Identifying locoregional gastric cancer patients who are at high risk for relapse after resection could facilitate early intervention. By detecting molecular residual disease (MRD), circulating tumor DNA (ctDNA) has been shown to predict post-operative relapse in several cancers. Here, we aim to evaluate MRD detection by ctDNA and its association with clinical outcome in resected gastric cancer. This prospective cohort study enrolled 46 patients with stage I-III gastric cancer that underwent resection with curative intent. Sixty resected tumor samples and 296 plasma samples were obtained for targeted deep sequencing and longitudinal ctDNA profiling. ctDNA detection was correlated with clinicopathologic features and post-operative disease-free (DFS) and overall survival (OS). ctDNA was detected in 45% of treatment-naïve plasma samples. Primary tumor extent (T stage) was independently associated with pre-operative ctDNA positivity (p = 0.006). All patients with detectable ctDNA in the immediate post-operative period eventually experienced recurrence. ctDNA positivity at any time during longitudinal post-operative follow-up was associated with worse DFS and OS (HR = 14.78, 95%CI, 7.991-61.29, p < 0.0001 and HR = 7.664, 95% CI, 2.916-21.06, p = 0.002, respectively), and preceded radiographic recurrence by a median of 6 months. In locoregional gastric cancer patients treated with curative intent, these results indicate that ctDNA-detected MRD identifies patients at high risk for recurrence and can facilitate novel treatment intensification studies in the adjuvant setting to improve survival.

Conflict of interest statement

Y.H.G., Y.F.G., Y.Y.Z., L.Y.J., Y.S.C., L.Y., X.Y., and X.F.X. are current employees of Geneplus-Beijing. V.K.L reports grants and personal fees from Takeda, honoraria from BMS, grants from Guardant Health, grants from Adaptimmune. J.Z. served as a consultant for AstraZeneca and Geneplus-Beijing and received honoraria and funding from Bristol-Myers Squibb, Merck, Roche, OrigiMed, Innovent, and Adaptive Biotechnologies Inc.

Figures

Fig. 1. Clinical determinates of ctDNA detection…
Fig. 1. Clinical determinates of ctDNA detection in gastric cancer.
Fractions of cases with ctDNA detected were shown in gastric cancer groups with different AJCC/UICC stage (a), early/advanced stage (b), tumor site (e) and histologic Lauren classification (f). Differences were assessed using Fisher’s Exact test, and p value were shown when less than 0.05. c tumor volume of cases with ctDNA detected (ctDNA+) or not (ctDNA-) were shown.

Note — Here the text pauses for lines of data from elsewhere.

-- ==== Sys2Proof/Laws/State.lean ====
section
/-! SUPPORT. One lemma for each field of each update of State and Channel, so that no proof unfolds a record update. -/

namespace Sys2Proof.Machine

@[simp] theorem otherSlot_toggle : otherSlot .toggle = .cw := rfl
@[simp] theorem otherSlot_cw : otherSlot .cw = .toggle := rfl
@[simp] theorem otherSlot_otherSlot (c : Slot) : otherSlot (otherSlot c) = c := by cases c <;> rfl
theorem otherSlot_ne (c : Slot) : otherSlot c ≠ c := by cases c <;> decide
theorem eq_or_eq_otherSlot (c d : Slot) : d = c ∨ d = otherSlot c := by cases c <;> cases d <;> decide

/-! ## chan and setChan -/

theorem State.chan_toggle (s : State) : s.chan .toggle = s.ch0 := rfl
theorem State.chan_cw (s : State) : s.chan .cw = s.ch1 := rfl
@[simp] theorem State.now_eq (s : State) : s.now = s.nowMs := rfl
@[simp] theorem State.chan_setChan (s : State) (c : Slot) (ch : Channel) : (s.setChan c ch).chan c = ch := by
  cases c <;> rfl
@[simp] theorem State.chan_setChan_other (s : State) (c : Slot) (ch : Channel) :
    (s.setChan c ch).chan (otherSlot c) = s.chan (otherSlot c) := by cases c <;> rfl
@[simp] theorem State.chan_setChan_other' (s : State) (c : Slot) (ch : Channel) :
    (s.setChan (otherSlot c) ch).chan c = s.chan c := by cases c <;> rfl
@[simp] theorem State.setChan_setChan (s : State) (c : Slot) (x y : Channel) :
    (s.setChan c x).setChan c y = s.setChan c y := by cases c <;> rfl
@[simp] theorem State.setChan_chan (s : State) (c : Slot) : s.setChan c (s.chan c) = s := by cases c <;> rfl
theorem State.setChan_comm (s : State) (c : Slot) (x y : Channel) :
    (s.setChan c x).setChan (otherSlot c) y = (s.setChan (otherSlot c) y).setChan c x := by cases c <;> rfl
@[simp] theorem State.chan_mapChan (s : State) (c : Slot) (f : Channel → Channel) :
    (s.mapChan c f).chan c = f (s.chan c) := by cases c <;> rfl
@[simp] theorem State.chan_mapChan_other (s : State) (c : Slot) (f : Channel → Channel) :
    (s.mapChan c f).chan (otherSlot c) = s.chan (otherSlot c) := by cases c <;> rfl
@[simp] theorem State.mapChan_mapChan (s : State) (c : Slot) (f g : Channel → Channel) :
    (s.mapChan c f).mapChan c g = s.mapChan c (fun ch => g (f ch)) := by cases c <;> rfl

@[simp] theorem State.setChan_halted (s : State) (c : Slot) (ch : Channel) : (s.setChan c ch).halted = s.halted := by cases c <;> rfl
@[simp] theorem State.setChan_cause (s : State) (c : Slot) (ch : Channel) : (s.setChan c ch).cause = s.cause := by cases c <;> rfl
@[simp] theorem State.setChan_ill (s : State) (c : Slot) (ch : Channel) : (s.setChan c ch).ill = s.ill := by cases c <;> rfl
@[simp] theorem State.setChan_rsp (s : State) (c : Slot) (ch : Channel) : (s.setChan c ch).rsp = s.rsp := by cases c <;> rfl
@[simp] theorem State.setChan_evts (s : State) (c : Slot) (ch : Channel) : (s.setChan c ch).evts = s.evts := by cases c <;> rfl
@[simp] theorem State.setChan_nowMs (s : State) (c : Slot) (ch : Channel) : (s.setChan c ch).nowMs = s.nowMs := by cases c <;> rfl
@[simp] theorem State.setChan_inputs (s : State) (c : Slot) (ch : Channel) : (s.setChan c ch).inputs = s.inputs := by cases c <;> rfl
@[simp] theorem State.setChan_resets (s : State) (c : Slot) (ch : Channel) : (s.setChan c ch).resets = s.resets := by cases c <;> rfl
@[simp] theorem State.setChan_params (s : State) (c : Slot) (ch : Channel) : (s.setChan c ch).params = s.params := by cases c <;> rfl
@[simp] theorem State.mapChan_halted (s : State) (c : Slot) (f : Channel → Channel) : (s.mapChan c f).halted = s.halted := by
  cases c <;> rfl
@[simp] theorem State.mapChan_cause (s : State) (c : Slot) (f : Channel → Channel) : (s.mapChan c f).cause = s.cause := by
  cases c <;> rfl
@[simp] theorem State.mapChan_ill (s : State) (c : Slot) (f : Channel → Channel) : (s.mapChan c f).ill = s.ill := by
  cases c <;> rfl
@[simp] theorem State.mapChan_rsp (s : State) (c : Slot) (f : Channel → Channel) : (s.mapChan c f).rsp = s.rsp := by
  cases c <;> rfl
@[simp] theorem State.mapChan_evts (s : State) (c : Slot) (f : Channel → Channel) : (s.mapChan c f).evts = s.evts := by
  cases c <;> rfl
@[simp] theorem State.mapChan_nowMs (s : State) (c : Slot) (f : Channel → Channel) : (s.mapChan c f).nowMs = s.nowMs := by
  cases c <;> rfl
@[simp] theorem State.mapChan_inputs (s : State) (c : Slot) (f : Channel → Channel) : (s.mapChan c f).inputs = s.inputs := by
  cases c <;> rfl
@[simp] theorem State.mapChan_resets (s : State) (c : Slot) (f : Channel → Channel) : (s.mapChan c f).resets = s.resets := by
  cases c <;> rfl
@[simp] theorem State.mapChan_params (s : State) (c : Slot) (f : Channel → Channel) : (s.mapChan c f).params = s.params := by
  cases c <;> rfl

/-! ## The other updates of State -/

@[simp] theorem State.raiseFatal_ch0 (s : State) (k : Cause) : (s.raiseFatal k).ch0 = s.ch0 := rfl
@[simp] theorem State.raiseFatal_ch1 (s : State) (k : Cause) : (s.raiseFatal k).ch1 = s.ch1 := rfl
@[simp] theorem State.raiseFatal_halted (s : State) (k : Cause) : (s.raiseFatal k).halted = true := rfl
@[simp] theorem State.raiseFatal_cause (s : State) (k : Cause) : (s.raiseFatal k).cause = k := rfl
@[simp] theorem State.raiseFatal_ill (s : State) (k : Cause) : (s.raiseFatal k).ill = s.ill := rfl
@[simp] theorem State.raiseFatal_rsp (s : State) (k : Cause) : (s.raiseFatal k).rsp = s.rsp := rfl
@[simp] theorem State.raiseFatal_evts (s : State) (k : Cause) : (s.raiseFatal k).evts = s.evts := rfl
@[simp] theorem State.raiseFatal_nowMs (s : State) (k : Cause) : (s.raiseFatal k).nowMs = s.nowMs := rfl
@[simp] theorem State.raiseFatal_inputs (s : State) (k : Cause) : (s.raiseFatal k).inputs = s.inputs := rfl
@[simp] theorem State.raiseFatal_resets (s : State) (k : Cause) : (s.raiseFatal k).resets = s.resets := rfl
@[simp] theorem State.raiseFatal_params (s : State) (k : Cause) : (s.raiseFatal k).params = s.params := rfl
@[simp] theorem State.quiet_ch0 (s : State) : (s.quiet).ch0 = s.ch0 := rfl
@[simp] theorem State.quiet_ch1 (s : State) : (s.quiet).ch1 = s.ch1 := rfl
@[simp] theorem State.quiet_halted (s : State) : (s.quiet).halted = s.halted := rfl
@[simp] theorem State.quiet_cause (s : State) : (s.quiet).cause = s.cause := rfl
@[simp] theorem State.quiet_ill (s : State) : (s.quiet).ill = s.ill := rfl
@[simp] theorem State.quiet_rsp (s : State) : (s.quiet).rsp = none := rfl
@[simp] theorem State.quiet_evts (s : State) : (s.quiet).evts = [] := rfl
@[simp] theorem State.quiet_nowMs (s : State) : (s.quiet).nowMs = s.nowMs := rfl
@[simp] theorem State.quiet_inputs (s : State) : (s.quiet).inputs = s.inputs := rfl
@[simp] theorem State.quiet_resets (s : State) : (s.quiet).resets = s.resets := rfl
@[simp] theorem State.quiet_params (s : State) : (s.quiet).params = s.params := rfl
@[simp] theorem State.accept_ch0 (s : State) (now : Word) (rest : List HostInput) : (s.accept now rest).ch0 = s.ch0 := rfl
@[simp] theorem State.accept_ch1 (s : State) (now : Word) (rest : List HostInput) : (s.accept now rest).ch1 = s.ch1 := rfl
@[simp] theorem State.accept_halted (s : State) (now : Word) (rest : List HostInput) : (s.accept now rest).halted = s.halted := rfl
@[simp] theorem State.accept_cause (s : State) (now : Word) (rest : List HostInput) : (s.accept now rest).cause = s.cause := rfl
@[simp] theorem State.accept_ill (s : State) (now : Word) (rest : List HostInput) : (s.accept now rest).ill = s.ill := rfl
@[simp] theorem State.accept_rsp (s : State) (now : Word) (rest : List HostInput) : (s.accept now rest).rsp = none := rfl
@[simp] theorem State.accept_evts (s : State) (now : Word) (rest : List HostInput) : (s.accept now rest).evts = [] := rfl
@[simp] theorem State.accept_nowMs (s : State) (now : Word) (rest : List HostInput) : (s.accept now rest).nowMs = now := rfl
@[simp] theorem State.accept_inputs (s : State) (now : Word) (rest : List HostInput) : (s.accept now rest).inputs = rest := rfl
@[simp] theorem State.accept_resets (s : State) (now : Word) (rest : List HostInput) : (s.accept now rest).resets = s.resets := rfl
@[simp] theorem State.accept_params (s : State) (now : Word) (rest : List HostInput) : (s.accept now rest).params = s.params := rfl
@[simp] theorem State.respond_ch0 (s : State) (v : Word) : (s.respond v).ch0 = s.ch0 := rfl
@[simp] theorem State.respond_ch1 (s : State) (v : Word) : (s.respond v).ch1 = s.ch1 := rfl
@[simp] theorem State.respond_halted (s : State) (v : Word) : (s.respond v).halted = s.halted := rfl
@[simp] theorem State.respond_cause (s : State) (v : Word) : (s.respond v).cause = s.cause := rfl
@[simp] theorem State.respond_ill (s : State) (v : Word) : (s.respond v).ill = s.ill := rfl
@[simp] theorem State.respond_rsp (s : State) (v : Word) : (s.respond v).rsp = some v := rfl
@[simp] theorem State.respond_evts (s : State) (v : Word) : (s.respond v).evts = s.evts := rfl
@[simp] theorem State.respond_nowMs (s : State) (v : Word) : (s.respond v).nowMs = s.nowMs := rfl
@[simp] theorem State.respond_inputs (s : State) (v : Word) : (s.respond v).inputs = s.inputs := rfl
@[simp] theorem State.respond_resets (s : State) (v : Word) : (s.respond v).resets = s.resets := rfl
@[simp] theorem State.respond_params (s : State) (v : Word) : (s.respond v).params = s.params := rfl
@[simp] theorem State.emit_ch0 (s : State) (e : Event) : (s.emit e).ch0 = s.ch0 := rfl
@[simp] theorem State.emit_ch1 (s : State) (e : Event) : (s.emit e).ch1 = s.ch1 := rfl
@[simp] theorem State.emit_halted (s : State) (e : Event) : (s.emit e).halted = s.halted := rfl
@[simp] theorem State.emit_cause (s : State) (e : Event) : (s.emit e).cause = s.cause := rfl
@[simp] theorem State.emit_ill (s : State) (e : Event) : (s.emit e).ill = s.ill := rfl
@[simp] theorem State.emit_rsp (s : State) (e : Event) : (s.emit e).rsp = s.rsp := rfl
@[simp] theorem State.emit_evts (s : State) (e : Event) : (s.emit e).evts = s.evts ++ [e] := rfl
@[simp] theorem State.emit_nowMs (s : State) (e : Event) : (s.emit e).nowMs = s.nowMs := rfl
@[simp] theorem State.emit_inputs (s : State) (e : Event) : (s.emit e).inputs = s.inputs := rfl
@[simp] theorem State.emit_resets (s : State) (e : Event) : (s.emit e).resets = s.resets := rfl
@[simp] theorem State.emit_params (s : State) (e : Event) : (s.emit e).params = s.params := rfl
@[simp] theorem State.resetInput_ch0 (s : State) (rest : List HostInput) : (s.resetInput rest).ch0 = Channel.reset := rfl
@[simp] theorem State.resetInput_ch1 (s : State) (rest : List HostInput) : (s.resetInput rest).ch1 = Channel.reset := rfl
@[simp] theorem State.resetInput_halted (s : State) (rest : List HostInput) : (s.resetInput rest).halted = false := rfl
@[simp] theorem State.resetInput_cause (s : State) (rest : List HostInput) : (s.resetInput rest).cause = .none := rfl
@[simp] theorem State.resetInput_ill (s : State) (rest : List HostInput) : (s.resetInput rest).ill = false := rfl
@[simp] theorem State.resetInput_rsp (s : State) (rest : List HostInput) : (s.resetInput rest).rsp = none := rfl
@[simp] theorem State.resetInput_evts (s : State) (rest : List HostInput) : (s.resetInput rest).evts = [] := rfl
@[simp] theorem State.resetInput_nowMs (s : State) (rest : List HostInput) : (s.resetInput rest).nowMs = s.nowMs := rfl
@[simp] theorem State.resetInput_inputs (s : State) (rest : List HostInput) : (s.resetInput rest).inputs = rest := rfl
@[simp] theorem State.resetInput_resets (s : State) (rest : List HostInput) : (s.resetInput rest).resets = s.resets + 1 := rfl
@[simp] theorem State.resetInput_params (s : State) (rest : List HostInput) : (s.resetInput rest).params = s.params := rfl
@[simp] theorem State.chan_raiseFatal (s : State) (k : Cause) (c : Slot) : (s.raiseFatal k).chan c = s.chan c := by cases c <;> rfl
@[simp] theorem State.chan_quiet (s : State) (c : Slot) : (s.quiet).chan c = s.chan c := by cases c <;> rfl
@[simp] theorem State.chan_accept (s : State) (now : Word) (rest : List HostInput) (c : Slot) : (s.accept now rest).chan c = s.chan c := by cases c <;> rfl
@[simp] theorem State.chan_respond (s : State) (v : Word) (c : Slot) : (s.respond v).chan c = s.chan c := by cases c <;> rfl
@[simp] theorem State.chan_emit (s : State) (e : Event) (c : Slot) : (s.emit e).chan c = s.chan c := by cases c <;> rfl
@[simp] theorem State.chan_resetInput (s : State) (rest : List HostInput) (c : Slot) :
    (s.resetInput rest).chan c = Channel.reset := by cases c <;> rfl
@[simp] theorem State.raiseIllegal_ch0 (s : State) : s.raiseIllegal.ch0 = s.ch0 := by
  unfold State.raiseIllegal; split <;> rfl
@[simp] theorem State.raiseIllegal_ch1 (s : State) : s.raiseIllegal.ch1 = s.ch1 := by
  unfold State.raiseIllegal; split <;> rfl
@[simp] theorem State.raiseIllegal_halted (s : State) : s.raiseIllegal.halted = s.halted := by
  unfold State.raiseIllegal; split <;> rfl
@[simp] theorem State.raiseIllegal_cause (s : State) : s.raiseIllegal.cause = s.cause := by
  unfold State.raiseIllegal; split <;> rfl
theorem State.raiseIllegal_ill (s : State) : s.raiseIllegal.ill = (s.ill || !s.halted) := by
  cases h : s.halted <;> simp [State.raiseIllegal, h]
@[simp] theorem State.raiseIllegal_rsp (s : State) : s.raiseIllegal.rsp = s.rsp := by
  unfold State.raiseIllegal; split <;> rfl
@[simp] theorem State.raiseIllegal_evts (s : State) : s.raiseIllegal.evts = s.evts := by
  unfold State.raiseIllegal; split <;> rfl
@[simp] theorem State.raiseIllegal_nowMs (s : State) : s.raiseIllegal.nowMs = s.nowMs := by
  unfold State.raiseIllegal; split <;> rfl
@[simp] theorem State.raiseIllegal_inputs (s : State) : s.raiseIllegal.inputs = s.inputs := by
  unfold State.raiseIllegal; split <;> rfl
@[simp] theorem State.raiseIllegal_resets (s : State) : s.raiseIllegal.resets = s.resets := by
  unfold State.raiseIllegal; split <;> rfl
@[simp] theorem State.raiseIllegal_params (s : State) : s.raiseIllegal.params = s.params := by
  unfold State.raiseIllegal; split <;> rfl
@[simp] theorem State.chan_raiseIllegal (s : State) (c : Slot) : s.raiseIllegal.chan c = s.chan c := by
  unfold State.raiseIllegal; split <;> cases c <;> rfl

The line indicates median with interquartile range. d Correlation with maximum VAF of cell-free DNA mutations and tumor volume were shown, the line indicates best fit values and 95% confidence intervals of linear regression. g Multivariable analysis results were shown.
Fig. 2. Patient survival is associated with…
Fig. 2. Patient survival is associated with ctDNA detection results.
Kaplan–Meier curves for disease-free survival data in relation to ctDNA detection in Plasma obtained after surgery before initiation of adjuvant treatment (a) and after completion of adjuvant treatment (c). b, d show Kaplan–Meier curves of overall survival data in relation to ctDNA detection in the same samples as disease-free survival curves. ctDNA+: ctDNA was detected; ctDNA−: ctDNA was not detected. The number of patients in each group and the log-rank p value are shown.
Fig. 3. Mutation tracking at serial time…
Fig. 3. Mutation tracking at serial time points predict patient survival.
Kaplan–Meier curves of disease-free survival (a) and overall survival (b) associated with detection of ctDNA in any post-operative plasma samples in patients with gastric cancer resected. Numbers of patients and log-rank p value are shown. c Detailed survival data of patients are shown, with gray bars indicating disease-free survival and orange bars indicating survival after recurrence. ctDNA+: ctDNA was detected; ctDNA−: ctDNA was not detected.
Fig. 4. Potential application of ctDNA detection…
Fig. 4. Potential application of ctDNA detection in post-surgery surveillance for patients with gastric cancer.
Detailed radiology results, ctDNA and CEA changes for patient P002 and P041 are shown. Dynamic changes of ctDNA (red line) and CEA (blue line), adjuvant chemotherapy with SOX regimen (gray box) and S-1 (yellow box) are shown at bottom panels. Representative radiology images are shown, including abdominal and pelvic CT scan, chest CT scan, PET-CT, and bone scan.

References

    1. Ferlay, J., Colombet, M. & Bray, F. Cancer Incidence in Five Continents CI5plus: IARC CancerBase No. 9 [Internet]. (Lyon, France: International Agency for Research on Cancer, 2018). Available from: .
    1. Bray F, et al. Global cancer statistics 2018: GLOBOCAN estimates of incidence and mortality worldwide for 36 cancers in 185 countries. CA Cancer J. Clin. 2018;68:394–424.
    1. Dikken JL, et al. Treatment of resectable gastric cancer. Ther. Adv. Gastroenterol. 2012;5:49–69. doi: 10.1177/1756283X11410771.
    1. Sakuramoto S, et al. Adjuvant chemotherapy for gastric cancer with S-1, an oral fluoropyrimidine. N. Engl. J. Med. 2007;357:1810–1820. doi: 10.1056/NEJMoa072252.
    1. Noh SH, et al. Adjuvant capecitabine plus oxaliplatin for gastric cancer after D2 gastrectomy (CLASSIC): 5-year follow-up of an open-label, randomised phase 3 trial. Lancet Oncol. 2014;15:1389–1396. doi: 10.1016/S1470-2045(14)70473-5.
    1. Jin LX, et al. Factors associated with recurrence and survival in lymph node-negative gastric adenocarcinoma: a 7-Institution Study of the US Gastric Cancer Collaborative. Ann. Surg. 2015;262:999–1005. doi: 10.1097/SLA.0000000000001084.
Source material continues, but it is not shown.